Pharmacogenomics in Psychiatry: Starting With the Molecular Basics

John Miller, MD, discussed foundational and clinical aspects of pharmacogenomics relevant to psychiatric practice. Miller began by reviewing basic molecular biology, emphasizing the central role of DNA transcription and translation in producing gene products that ultimately influence pharmacokinetics and pharmacodynamics.

He described how genetic variation contributes to interindividual differences in drug metabolism, noting that “when it's time to make a gene product from that DNA, the DNA will open up and the various enzymes that will transcribe the information on that gene attached.”¹ He used this framework to contextualize variability in psychiatric medication response. Miller focused on cytochrome P450 (CYP) enzyme systems, highlighting their importance in metabolizing common psychotropics.² He explained phenotypic variability (eg, poor, intermediate, extensive, and ultrarapid metabolizers) and its implications for drug efficacy and adverse effects.

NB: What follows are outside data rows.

/-- `m` × 2^`-shift` cut to an integer and rounded; `sticky` says that a little more than `m` is meant. Answers the
integer and whether anything was lost. -/
def roundShift (rm : Nat) (s : Bool) (m : Nat) (shift : Int) (sticky : Bool) : Nat × Bool :=
  match shift with
  | .ofNat k =>
    let n := m / 2 ^ k
    let r := m % 2 ^ k
    let inexact := r != 0 || sticky
    let cmp := if 2 * r < 2 ^ k then Ordering.lt
               else if 2 * r = 2 ^ k then (if k = 0 then .lt else if sticky then .gt else .eq)
               else .gt
    (if roundUp rm s n cmp inexact then n + 1 else n, inexact)
  | .negSucc k =>
    let n := m * 2 ^ (k + 1)
    (if roundUp rm s n .lt sticky then n + 1 else n, sticky)

/-- Rounds the exact value sign × `m` × 2^`e` (a little more where `sticky`; then `m` has spare bits) into a format:
bits and flags (R26, R27, R28, R34). -/
def roundTo (f : Fmt) (c : Ctrl) (s : Bool) (m : Nat) (e : Int) (sticky : Bool) : Nat × Nat :=
  if m = 0 then (f.signBit s, 0)
  else
    let top : Int := (Nat.log2 m : Int) + e
    let emin : Int := 1 - (f.bias : Int)
    let q : Int := max top emin - f.fbits
    let (n, inexact) := roundShift c.rm s m (q - e) sticky
    let (nu, _) := roundShift c.rm s m (top - f.fbits - e) sticky
    let tiny := decide (top < emin - 1) || (decide (top = emin - 1) && decide (nu < 2 ^ (f.fbits + 1)))
    let (n, q) := if n ≥ 2 ^ (f.fbits + 1) then (n / 2, q + 1) else (n, q)
    let ex : Nat := if n < 2 ^ f.fbits then 0 else (q + f.fbits + f.bias).toNat
    let fr := n % 2 ^ f.fbits
    let past := match f with
      | .e4m3 => decide (ex > 15) || (decide (ex = 15) && decide (fr = 7))
      | _ => decide (ex ≥ f.emax)
    if past then
      let bits :=
        if f.saturates then f.maxBits s
        else match c.rm with
          | 0 => f.infBits s
          | 1 => f.maxBits s
          | 2 => if s then f.maxBits s else f.infBits s
          | _ => if s then f.infBits s else f.maxBits s
      (bits, fOF + fNX)
    else if c.ftz && ex = 0 && fr != 0 then (f.signBit s, fUF + fNX)
    else
      (f.signBit s + ex * 2 ^ f.fbits + fr, (if inexact then fNX else 0) + (if tiny && inexact then fUF else 0))

/-- Rounds a value into a format; a NaN gives the canonical NaN, and E4M3 saturates an infinity (R34). -/
def Fmt.ofVal (f : Fmt) (c : Ctrl) : Val → Nat × Nat
  | .nan sg => (f.canonical, if sg then fIV else 0)
  | .inf s => (f.infBits s, if f = .e4m3 then fOF + fNX else 0)
  | .fin s m e => roundTo f c s m e false

/-! ## Exact sums and products -/

/-- The signed integer of a value at a common exponent. -/
def scaled (s : Bool) (m : Nat) (e e0 : Int) : Int :=
  let v : Int := (m * 2 ^ (e - e0).toNat : Nat)
  if s then -v else v

/-- The sign of an exact zero sum of operands of opposite sign (R26). -/
def zeroSign (c : Ctrl) : Bool := c.rm == 3

/-- The exact sum of two finite values, rounded once. -/
def sumFin (f : Fmt) (c : Ctrl) (s1 : Bool) (m1 : Nat) (e1 : Int) (s2 : Bool) (m2 : Nat) (e2 : Int) : Nat × Nat :=
  let e0 := min e1 e2
  let v := scaled s1 m1 e1 e0 + scaled s2 m2 e2 e0
  if v = 0 then
    let s := if m1 = 0 && m2 = 0 && s1 == s2 then s1 else zeroSign c
    (f.signBit s, 0)
  else roundTo f c (v < 0) v.natAbs e0 false

/-- Addition (R26, R28). -/
def addVal (f : Fmt) (c : Ctrl) (a b : Val) : Nat × Nat :=
  match a, b with
  | .nan _, _ | _, .nan _ => (f.canonical, a.sig ||| b.sig)
  | .inf s, .inf t => if s == t then (f.infBits s, 0) else (f.canonical, fIV)
  | .inf s, _ => (f.infBits s, 0)
  | _, .inf s => (f.infBits s, 0)
  | .fin s m e, .fin t n d => sumFin f c s m e t n d

/-- The value with its sign inverted. -/
def Val.neg : Val → Val
  | .nan s => .nan s
  | .inf s => .inf (!s)
  | .fin s m e => .fin (!s) m e

/-- The exact product; 0 × inf gives a NaN, and IV with it. -/
def mulVal (a b : Val) : Val × Nat :=
  match a, b with
  | .nan _, _ | _, .nan _ => (.nan false, a.sig ||| b.sig)
  | .inf s, .inf t => (.inf (s != t), 0)
  | .inf s, .fin t n _ | .fin t n _, .inf s => if n = 0 then (.nan false, fIV) else (.inf (s != t), 0)
  | .fin s m e, .fin t n d => (.fin (s != t) (m * n) (e + d), 0)

/-- Addition of bit patterns. -/
def fAdd (f : Fmt) (c : Ctrl) (x y : Nat) : Nat × Nat := addVal f c (f.operand c.ftz x) (f.operand c.ftz y)

/-- Subtraction. -/
def fSub (f : Fmt) (c : Ctrl) (x y : Nat) : Nat × Nat := addVal f c (f.operand c.ftz x) (f.operand c.ftz y).neg

/-- Multiplication. -/
def fMul (f : Fmt) (c : Ctrl) (x y : Nat) : Nat × Nat :=
  let (p, fl) := mulVal (f.operand c.ftz x) (f.operand c.ftz y)
  match p with
  | .nan _ => (f.canonical, fl)
  | .inf s => (f.infBits s, 0)
  | .fin s m e => roundTo f c s m e false

/-- Fused multiply-add x × y + z: one rounding; a 0 × inf product raises IV whatever the addend (R28). -/
def fFma (f : Fmt) (c : Ctrl) (x y z : Nat) : Nat × Nat :=
  let (p, fl) := mulVal (f.operand c.ftz x) (f.operand c.ftz y)
  let w := f.operand c.ftz z
  match p, w with
  | .nan _, _ => (f.canonical, fl ||| w.sig)
  | _, .nan _ => (f.canonical, w.sig)
  | .inf s, .inf t => if s == t then (f.infBits s, 0) else (f.canonical, fIV)
  | .inf s, _ => (f.infBits s, 0)
  | _, .inf s => (f.infBits s, 0)
  | .fin s m e, .fin t n d => sumFin f c s m e t n d

/-- The rounded quotient of two nonzero finite magnitudes. -/
def divFin (f : Fmt) (c : Ctrl) (s : Bool) (m : Nat) (e : Int) (n : Nat) (d : Int) : Nat × Nat :=
  let k := f.fbits + 4 + Nat.log2 n
  let num := m * 2 ^ k
  roundTo f c s (num / n) (e - d - k) (num % n != 0)

/-- Division (R28). -/
def fDiv (f : Fmt) (c : Ctrl) (x y : Nat) : Nat × Nat :=
  let a := f.operand c.ftz x
  let b := f.operand c.ftz y
  match a, b with
  | .nan _, _ | _, .nan _ => (f.canonical, a.sig ||| b.sig)
  | .inf _, .inf _ => (f.canonical, fIV)
  | .inf s, .fin t _ _ => (f.infBits (s != t), 0)
  | .fin s _ _, .inf t => (f.signBit (s != t), 0)
  | .fin s m e, .fin t n d =>
    if n = 0 then (if m = 0 then (f.canonical, fIV) else (f.infBits (s != t), fDZ))
    else if m = 0 then (f.signBit (s != t), 0)
    else divFin f c (s != t) m e n d

/-- The integer square root, bit by bit from the top. -/
def isqrt (n : Nat) : Nat :=
  (List.range (Nat.log2 n / 2 + 1)).foldr (fun i r => if (r + 2 ^ i) * (r + 2 ^ i) ≤ n then r + 2 ^ i else r) 0

/-- The rounded square root of a positive value. -/
def sqrtFin (f : Fmt) (c : Ctrl) (m : Nat) (e : Int) : Nat × Nat :=
  let k := 2 * (f.fbits + 4) + (if (e % 2) = 0 then 0 else 1)
  let n := m * 2 ^ k
  let r := isqrt n
  roundTo f c false r ((e - k) / 2) (r * r != n)

/-- Square root (R102). -/
def fSqrt (f : Fmt) (c : Ctrl) (x : Nat) : Nat × Nat :=
  match f.operand c.ftz x with
  | .nan sg => (f.canonical, if sg then fIV else 0)
  | .inf s => if s then (f.canonical, fIV) else (f.infBits false, 0)
  | .fin s m e => if m = 0 then (f.signBit s, 0) else if s then (f.canonical, fIV) else sqrtFin f c m e

/-! ## Comparisons, minimum and maximum, class, sign (R102, R103) -/

/-- Comparison of two values that are no NaN. -/
def cmpVal : Val → Val → Ordering
  | .inf s, .inf t => if s == t then .eq else if s then .lt else .gt
  | .inf s, _ => if s then .lt else .gt
  | _, .inf t => if t then .gt else .lt
  | .fin s m e, .fin t n d =>
    let e0 := min e d
    compare (scaled s m e e0) (scaled t n d e0)
  | _, _ => .eq

/-- Whether a value is a NaN. -/
def Val.isNan : Val → Bool
  | .nan _ => true
  | _ => false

The discussion underscored how pharmacogenomic testing may help guide medication selection and dosing, particularly in cases of treatment resistance or unusual side effect profiles. Clinical implementation was addressed with caution. Miller noted that while pharmacogenomic testing can provide useful insights, it should not replace clinical judgment. Instead, results should be integrated with patient history, comorbidities, and concurrent medications. He also discussed limitations, including variability in test panels, incomplete evidence for some gene-drug pairs, and challenges in interpretation. As he stated, “we're looking at a very simplistic diagram of a eukaryotic cell,” underscoring that real-world biology and treatment response are far more complex than simplified models suggest.

Miller concluded by encouraging psychiatrists to develop a working knowledge of pharmacogenomics while maintaining a balanced perspective on its current utility. He emphasized that, although promising, pharmacogenomics remains an adjunctive tool rather than a definitive solution for optimizing psychiatric treatment.

Dr Miller is Medical Director, Brain Health, Exeter, New Hampshire; Editor in Chief, Psychiatric Times; Volunteer Consulting Psychiatrist, Seacoast Mental Health Center, Exeter; Consulting Psychiatrist, Insight Meditation Society, Barre, Massachusetts.

References

1. Pinto N, Dolan ME. Clinically relevant genetic variations in drug metabolizing enzymes. Curr Drug Metab. 2011;12(5):487-97.

2. Zhao M, Ma J, Li M, et al. Cytochrome P450 enzymes and drug metabolism in humans. Int J Mol Sci. 2021;22(23):12808.